Marking Requirements
In addition to markings required by A999/A999M, the following shall be marked:
Hot worked / Cold drawn
Seamless / Welded
Order number
The letters "LT" followed by the impact test temperature
If the finished tube dimensions are insufficient to obtain a sub-size impact specimen, the marking shall not include "LT" or the test temperature, unless Supplemental Requirement S1 is specified.
Industry Application Case Studies
LNG Project Applications
In LNG projects, ASTM A333 Grade 3 and Grade 8 pipelines are widely employed in ultra-low-temperature environments at -162°C. In a large-scale LNG receiving terminal project, Grade 3 pipes were utilized in the BOG (Boil-Off Gas) recovery system, while Grade 8 pipes were deployed in the main LNG transmission lines. Through rigorous control of heat treatment processes and validation via impact testing, the material integrity and safety of the pipelines under extreme cryogenic conditions were fully assured.
Petrochemical Industry Applications
In ethylene production units, ASTM A333 Grade 6 pipelines are applied in low-temperature separation systems operating at -45°C. A million-ton-per-year ethylene project implemented Grade 6 pipes in the demethanizer feed system. By enforcing stringent material inspection protocols and welding quality controls, the facility achieved long-term, safe, and stable operation.
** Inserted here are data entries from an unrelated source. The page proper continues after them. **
-- ==== Sys2Proof/Machine/Tables.lean ====
section
/-!
DEFINITION. Route banks: the table operations of FWD_TBL_CMD, copying, arming and swapping (R299 to R307).
-/

namespace Sys2Proof.Machine

/-- The inactive bank's number. -/
def State.idleBank (s : State) : Nat := 1 - s.fwd.active

/-- The inactive bank may be written (R301). -/
def State.bankWritable (s : State) : Bool :=
  match s.fwd.inactive with
  | none => true
  | some t => s.twiceAgePassed t

/-- A bank replaced. -/
def Fwd.setBank (f : Fwd) (n : Nat) (b : Bank) : Fwd := if n = 0 then { f with bank0 := b } else { f with bank1 := b }

/-- Units of the prefix store in use (R296). -/
def Bank.units (b : Bank) : Nat := b.v4.length + 2 * b.v6.length

/-- A keyed list with the entry of a key replaced or added at the end. -/
def putKey (l : List (Nat × Nat × Nat)) (a b v : Nat) : List (Nat × Nat × Nat) :=
  if l.any fun e => e.1 == a && e.2.1 == b then l.map fun e => if e.1 = a ∧ e.2.1 = b then (a, b, v) else e
  else l ++ [(a, b, v)]

def getKey (l : List (Nat × Nat × Nat)) (a b : Nat) : Option Nat :=
  (l.find? fun e => e.1 == a && e.2.1 == b).map fun e => e.2.2

def dropKey (l : List (Nat × Nat × Nat)) (a b : Nat) : List (Nat × Nat × Nat) :=
  l.filter fun e => !(e.1 == a && e.2.1 == b)

/-- The operation named by the table registers: table, index, data words (Table 12.10). -/
structure TblOp where
  table : Nat
  op    : Nat
  index : Nat
  bank  : Nat
  d0    : Nat
  d1    : Nat
  d2    : Nat
  d3    : Nat
  deriving DecidableEq, Repr

def State.tblOp (s : State) : TblOp :=
  let f (hi lo : Nat) : Nat := s.fld .fwdTblAddr [] hi lo
  ⟨f 63 60, f 59 56, f 55 32, f 31 31, s.reg .fwdTblData [0], s.reg .fwdTblData [1], s.reg .fwdTblData [2], s.reg .fwdTblData [3]⟩

/-- IPv4 prefix and length, IPv6 prefix and length (Table 12.11). -/
def TblOp.v4 (o : TblOp) : Nat × Nat := (o.d0 / 2 ^ 32, o.d0 / 2 ^ 24 % 256)
def TblOp.v6 (o : TblOp) : Nat × Nat := (o.d0 * 2 ^ 64 + o.d1, o.d2 / 2 ^ 56)

/-- VID and MAC of a bridge entry's key. -/
def TblOp.vidMac (o : TblOp) : Nat × Nat := (o.d0 / 2 ^ 48 % 4096, o.d0 % 2 ^ 48)

/-- The index lies in its table, or the key has its form (Table 12.11). -/
def TblOp.named (o : TblOp) : Bool :=
  match o.table with
  | 1 => decide (o.index < 1048576)
  | 2 => decide (o.index < 262144)
  | 3 => decide (o.index < 16384)
  | 4 => decide (o.v4.2 ≤ 32) && o.v4.1 % 2 ^ (32 - o.v4.2) == 0
  | 5 => decide (o.v6.2 ≤ 128) && o.v6.1 % 2 ^ (128 - o.v6.2) == 0
  | 6 => true
  | 7 => decide (o.index < 32768) && o.index % 4 != 3
  | 8 => decide (o.index < 72)
  | _ => false

/-- The entry's values lie in their tables, and a bridge entry's PORT names a port (R279, R282, R297, R362, Table 12.2). -/
def TblOp.valued (o : TblOp) (isPort : Nat → Bool) : Bool :=
  match o.table with
  | 1 => o.index != 0 && o.index != 0xFFFFF
  | 2 => decide (o.d0 / 2 ^ 54 < 768)
  | 3 => o.d0 / 2 ^ 62 != 3
  | 6 => o.d1 / 2 ^ 63 == 1 || isPort (o.d1 % 4096)
  | 8 => decide (4 ≤ o.d0 % 8) && decide (o.d0 % 8 ≤ 6)
  | _ => true

/-- The entry would not fit the prefix store or the bridge entries (R295, R296). -/
def TblOp.full (o : TblOp) (b : Bank) : Bool :=
  match o.table with
  | 4 => (getKey b.v4 o.v4.1 o.v4.2).isNone && decide (524288 < b.units + 1)
  | 5 => (getKey b.v6 o.v6.1 o.v6.2).isNone && decide (524288 < b.units + 2)
  | 6 => (getKey b.bridge o.vidMac.1 o.vidMac.2).isNone && decide (65536 ≤ b.bridge.length)
  | _ => false

/-- The bank with the entry written, reserved bits dropped. -/
def TblOp.write (o : TblOp) (b : Bank) : Bank :=
  match o.table with
  | 1 => { b with endpoint := b.endpoint.set o.index (o.d0 / 2 ^ 14 % 4 * 2 ^ 14 + o.d0 % 4096) }
  | 2 => { b with member := b.member.set o.index (o.d0 / 2 ^ 24 * 2 ^ 24) }
  | 3 => { b with nhr := b.nhr.set o.index [o.d0 / 2 ^ 61 * 2 ^ 61 + o.d0 % 2 ^ 60, o.d1, o.d2] }
  | 4 => { b with v4 := putKey b.v4 o.v4.1 o.v4.2 (o.d1 % 4096) }
  | 5 => { b with v6 := putKey b.v6 o.v6.1 o.v6.2 (o.d3 % 4096) }
  | 6 => { b with bridge := putKey b.bridge o.vidMac.1 o.vidMac.2 (o.d1 / 2 ^ 63 * 2 ^ 63 + o.d1 % 4096) }
  | 7 => { b with vlan := b.vlan.set o.index [o.d0, o.d1, o.d2, o.d3] }
  | 8 => { b with cmap := b.cmap.set o.index (o.d0 % 8) }
  | _ => b

/-- The data words of a read (Table 12.11). -/
def TblOp.read (o : TblOp) (b : Bank) : List Nat :=
  match o.table with
  | 1 => [b.ep o.index, 0, 0, 0]
  | 2 => [b.member.get o.index 0, 0, 0, 0]
  | 3 => let d := b.nhr.get o.index []; [nth d 0, nth d 1, nth d 2, 0]
  | 4 => [o.d0, (getKey b.v4 o.v4.1 o.v4.2).getD 0, 0, 0]
  | 5 => [o.d0, o.d1, o.d2, (getKey b.v6 o.v6.1 o.v6.2).getD 0]
  | 6 => [o.d0, (getKey b.bridge o.vidMac.1 o.vidMac.2).getD 0, 0, 0]
  | 7 => let d := b.vlan.get o.index []; [nth d 0, nth d 1, nth d 2, nth d 3]
  | 8 => [b.cmap.get o.index 0, 0, 0, 0]
  | _ => [0, 0, 0, 0]

/-- The bank without the keyed entry; none where no entry has the key. -/
def TblOp.delete (o : TblOp) (b : Bank) : Option Bank :=
  match o.table with
  | 4 => (getKey b.v4 o.v4.1 o.v4.2).map fun _ => { b with v4 := dropKey b.v4 o.v4.1 o.v4.2 }
  | 5 => (getKey b.v6 o.v6.1 o.v6.2).map fun _ => { b with v6 := dropKey b.v6 o.v6.1 o.v6.2 }
  | 6 => (getKey b.bridge o.vidMac.1 o.vidMac.2).map fun _ => { b with bridge := dropKey b.bridge o.vidMac.1 o.vidMac.2 }
  | _ => none

/-- An operation ends with a status (Table 12.10). -/
def State.tblEnd (s : State) (st : Nat) : State :=
  { s with fwd := { s.fwd with tblStatus := st, tblDone := (s.fwd.tblDone + 1) % 2 ^ 32 } }

/-- GO of FWD_TBL_CMD: the operation in FWD_TBL_ADDR (R306, R307). -/
def State.tableGo (s : State) : State :=
  let o := s.tblOp
  let n := s.idleBank
  if !o.named then s.tblEnd stBADDESC
  else if o.op = 1 then
    if !o.valued s.isPort then s.tblEnd stBADDESC
    else if !s.bankWritable then s.tblEnd stRETRY
    else if o.full (s.fwd.bankOf n) then s.tblEnd stNOSPACE
    else ({ s with fwd := s.fwd.setBank n (o.write (s.fwd.bankOf n)) } : State).tblEnd stOK
  else if o.op = 2 then
    let ws := o.read (s.fwd.bankOf o.bank)
    ((List.range 4).foldl (fun (s : State) i => s.setReg .fwdTblData [i] (nth ws i)) s).tblEnd stOK
  else if o.op = 3 ∧ 4 ≤ o.table ∧ o.table ≤ 6 then
    if !s.bankWritable then s.tblEnd stRETRY
    else
      match o.delete (s.fwd.bankOf n) with
      | some b => ({ s with fwd := s.fwd.setBank n b } : State).tblEnd stOK
      | none => s.tblEnd stRANGE
  else s.tblEnd stBADDESC

/-- TABLE_WRITE, TABLE_READ and TABLE_DELETE: GO with the OP of the row in FWD_TBL_ADDR. -/
def bodyTableWrite (s : State) : State := if s.tblOp.op = 1 then s.tableGo else s
def bodyTableRead (s : State) : State := if s.tblOp.op = 2 then s.tableGo else s
def bodyTableDelete (s : State) : State := if s.tblOp.op = 3 then s.tableGo else s

def execTableWrite (s : State) : Out := commit s (s.ifMain bodyTableWrite)
def execTableRead (s : State) : Out := commit s (s.ifMain bodyTableRead)
def execTableDelete (s : State) : Out := commit s (s.ifMain bodyTableDelete)

/-- BANK_COPY: starts, or RETRY into a bank that is not writable; nothing while BUSY (R305, R306). -/
def bodyBankCopy (s : State) : State :=
  if s.fwd.busy then s
  else if s.bankWritable then { s with fwd := { s.fwd with busy := true } }
  else { s with fwd := { s.fwd with status := stRETRY } }

def execBankCopy (s : State) : Out := commit s (s.ifMain bodyBankCopy)

/-- BANK_COPY_DONE: the inactive bank holds the active one; LAST_STATUS OK (R305). -/
def bodyBankCopyDone (s : State) : State :=
  if s.fwd.busy then { s with fwd := { s.fwd.setBank s.idleBank s.activeBank with busy := false, status := stOK } } else s

def execBankCopyDone (s : State) : Out := commit s (bodyBankCopyDone s)

/-- SWAP_ARM: RANGE for a count not in the future; a second arm replaces the first (R302). -/
def bodySwapArm (s : State) : State :=
  let at_ := s.reg .fwdSwapAt []
  if s.fwd.busy then s
  else if at_ ≤ s.now then { s with fwd := { s.fwd with status := stRANGE } }
  else { s with fwd := { s.fwd with armed := some at_, status := stOK } }

def execSwapArm (s : State) : Out := commit s (s.ifMain bodySwapArm)

/-- SWAP_DISARM: no effect when none is armed (Table 12.10). -/
def bodySwapDisarm (s : State) : State :=
  if s.fwd.busy then s
  else match s.fwd.armed with
    | some _ => { s with fwd := { s.fwd with armed := none, status := stOK } }
    | none => s

def execSwapDisarm (s : State) : Out := commit s (s.ifMain bodySwapDisarm)

/-- BANK_SWAP: at the swap count the other bank becomes active (R301, R302). -/
def bodyBankSwap (s : State) : State :=
  match s.fwd.armed with
  | some at_ =>
    if at_ ≤ s.now then
      { s with fwd := { s.fwd with
          active := s.idleBank, armed := none, inactive := some s.local, swaps := (s.fwd.swaps + 1) % 2 ^ 32, lastSwap := at_ } }
    else s
  | none => s

def execBankSwap (s : State) : Out := commit s (bodyBankSwap s)

/-- BANK_WRITABLE: twice the largest age limit after it stopped being active, the inactive bank may be written (R301). -/
def bodyBankWritable (s : State) : State :=
  match s.fwd.inactive with
  | some t => if s.twiceAgePassed t then { s with fwd := { s.fwd with inactive := none } } else s
  | none => s

def execBankWritable (s : State) : Out := commit s (bodyBankWritable s)

end Sys2Proof.Machine
end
Nuclear Power Industry Applications
In nuclear power plant auxiliary systems, ASTM A333 materials are used in low-temperature applications such as the Important Service Water System. In a specific nuclear project, Grade 1 pipes were selected for seawater cooling systems. Through optimized chemical composition design and refined manufacturing processes, the material met the stringent requirements for nuclear-grade components.